Of course, there was no answer; why would Henry answer? Oscar wasn’t expecting an answer – besides, he knew the answer already, so instead of shouting questions up the stairs, Oscar was now intent on writing answers down on the blank sheet of paper on the table in front of him.

The gush of water, a torrent, a cascade… thus is the soul expunged of all its dirt and shadows. It is a metaphysical flushing of the toilet. A purging of the soul.

Henry’s soul needed cleansing. For too long he had submerged his soul in the murky waters of Didsbury Girls – a stagnant pool. Above the surface of the water he would have seen the sun tipping the seed heads of the grass and the fronds of the ferns, but he didn’t climb out onto the bank of the pond. He didn’t think he could. He thought the sun would burn him, that the bright light of the soft summer’s day…
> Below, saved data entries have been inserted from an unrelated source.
/-- An explicit build ends in the last step of its loop (log entry 5). -/
theorem tickRun_t16Build (hd : decode s.cmd = .ok .t16Build) :
    tickRun (256 * 8 + 2) s.accept = .next s.accept.fullBuild16.completeSilent :=
  tickRun_check_loop_end rfl (tick_of_ok (s := s.accept) hd)
    (tickRun_fullBuild16 (s := s.accept) (done := State.completeSilent) rfl fun u hu hph => by
      rw [tick_of_ok (i := .t16Build) (hu ▸ hd), tickOf, tickT16Build, hph])
    (tickRun_of_idle rfl 1)

theorem tickRun_t32Build (hd : decode s.cmd = .ok .t32Build) :
    tickRun (256 * 8 + 2) s.accept = .next s.accept.fullBuild32.completeSilent :=
  tickRun_check_loop_end rfl (tick_of_ok (s := s.accept) hd)
    (tickRun_fullBuild32 (s := s.accept) (done := State.completeSilent) rfl fun u hu hph => by
      rw [tick_of_ok (i := .t32Build) (hu ▸ hd), tickOf, tickT32Build, hph])
    (tickRun_of_idle rfl 1)

/-- A CRC32.NT that stands before byte `n`, none of the bytes before it 0x00, takes one step more. -/
theorem tickRun_crc32Nt {n : Nat} {t : State} (hd : decode s.cmd = .ok .crc32Nt) (hn : n ≤ s.cap.toNat)
    (h0 : NoNulBelow s n)
    (hend : ((s.accept.workNt (crc32NtReg s.b32 (s.msgBytes n)) (BitVec.ofNat 32 n)
      (rndAfter n s.rnd)).setPhase .bytes).nextByteNt = .next t) :
    tickRun (9 * n + 2) s.accept = .next t :=
  tickRun_check_loop_end rfl (tick_of_ok (s := s.accept) hd)
    (tickRun_runNt (s := s.accept) rfl hd hn h0)
    (tickRun_one rfl ((tick_of_ok (i := .crc32Nt) hd).trans hend))

theorem tickRun_crc32Nt_of_noNul (hd : decode s.cmd = .ok .crc32Nt) (h0 : NoNulBelow s s.cap.toNat) :
    tickRun (9 * s.cap.toNat + 2) s.accept = .next (s.accept.raiseFault .missingTerminator) :=
  tickRun_crc32Nt hd le_rfl h0 (State.nextByteNt_of_cap (by simp))

theorem tickRun_crc32Nt_of_firstNul {z : Nat} (hd : decode s.cmd = .ok .crc32Nt) (hz : FirstNul s z) :
    tickRun (9 * z + 2) s.accept =
      .next ((s.accept.workNt (crc32NtReg s.b32 (s.msgBytes z)) (BitVec.ofNat 32 z)
        (rndAfter z s.rnd)).finishStandard) := by
  obtain ⟨hlt, hnul, h0⟩ := hz
  have hz' : (BitVec.ofNat 32 z).toNat = z := Nat.mod_eq_of_lt (hlt.trans s.cap.isLt)
  exact tickRun_crc32Nt hd hlt.le h0
    (State.nextByteNt_of_eq (hz'.trans_lt hlt) (hnul ▸ congrArg s.msgByte hz'))

end

/-- Settles O59, end by end: each command runs its check, its loops and its last step. -/
theorem sequencingReachesTheTransaction : Obligations.SequencingReachesTheTransaction := by
  refine ⟨fun s i hd => ?_, fun s e hd => tickRun_one rfl (tick_of_error (s := s.accept) hd)⟩
  obtain ⟨t, ht, hend⟩ := exec_commandEnd i s
  rw [ht]
  cases hend with
  | lengthFault hi hl => exact tickRun_lengthFault hd hi hl _
  | terminatorFault hn =>
    simp only [workSteps, State.scanNul_of_noNul hn]
    exact tickRun_crc32Nt_of_noNul hd hn
  | crc16Bit hl =>
    simp only [workSteps, if_pos hl]
    exact tickRun_crc16Bit hd hl
  | crc16Tbl hl =>
    simp only [workSteps, if_pos hl]
    exact tickRun_crc16Tbl hd hl
  | t16Build => exact tickRun_t16Build hd
  | rev8 => exact tickRun_check_idle rfl (tick_of_ok (s := s.accept) hd) rfl
  | crc32Ref hl =>
    simp only [workSteps, if_pos hl]
    exact tickRun_crc32Ref hd hl
  | crc32Tbl hl =>
    simp only [workSteps, if_pos hl]
    exact tickRun_crc32Tbl hd hl
  | t32Build => exact tickRun_t32Build hd
  | rev32 => exact tickRun_check_idle rfl (tick_of_ok (s := s.accept) hd) rfl
  | crc32Std hl =>
    simp only [workSteps, if_pos hl]
    exact tickRun_crc32Std hd hl
  | crc32Nt hz =>
    simp only [workSteps, State.scanNul_of_firstNul hz, State.length_msgBytes]
    exact tickRun_crc32Nt_of_firstNul hd hz

end Sys2Proof.Machine
end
Oscar wasn’t sure about this extended metaphor. Besides, it was an awful way to start off a novel – and besides he hated metaphors. And besides, they give people the wrong idea, metaphors in general, and this metaphor in particular – the idea that in some way, Henry’s life is beautiful. It isn’t. At least, it is no more beautiful than his. At least, beauty didn’t come into it.

Abandoning the metaphor, Oscar was still under the spell of the sound of the toilet flushing – it just flushed again. Why is the toilet flushing? If it isn’t a metaphor and represents nothing but itself, why does it hold so much meaning?

Captured by the image of the flushing of a toilet, Oscar considered the blank page.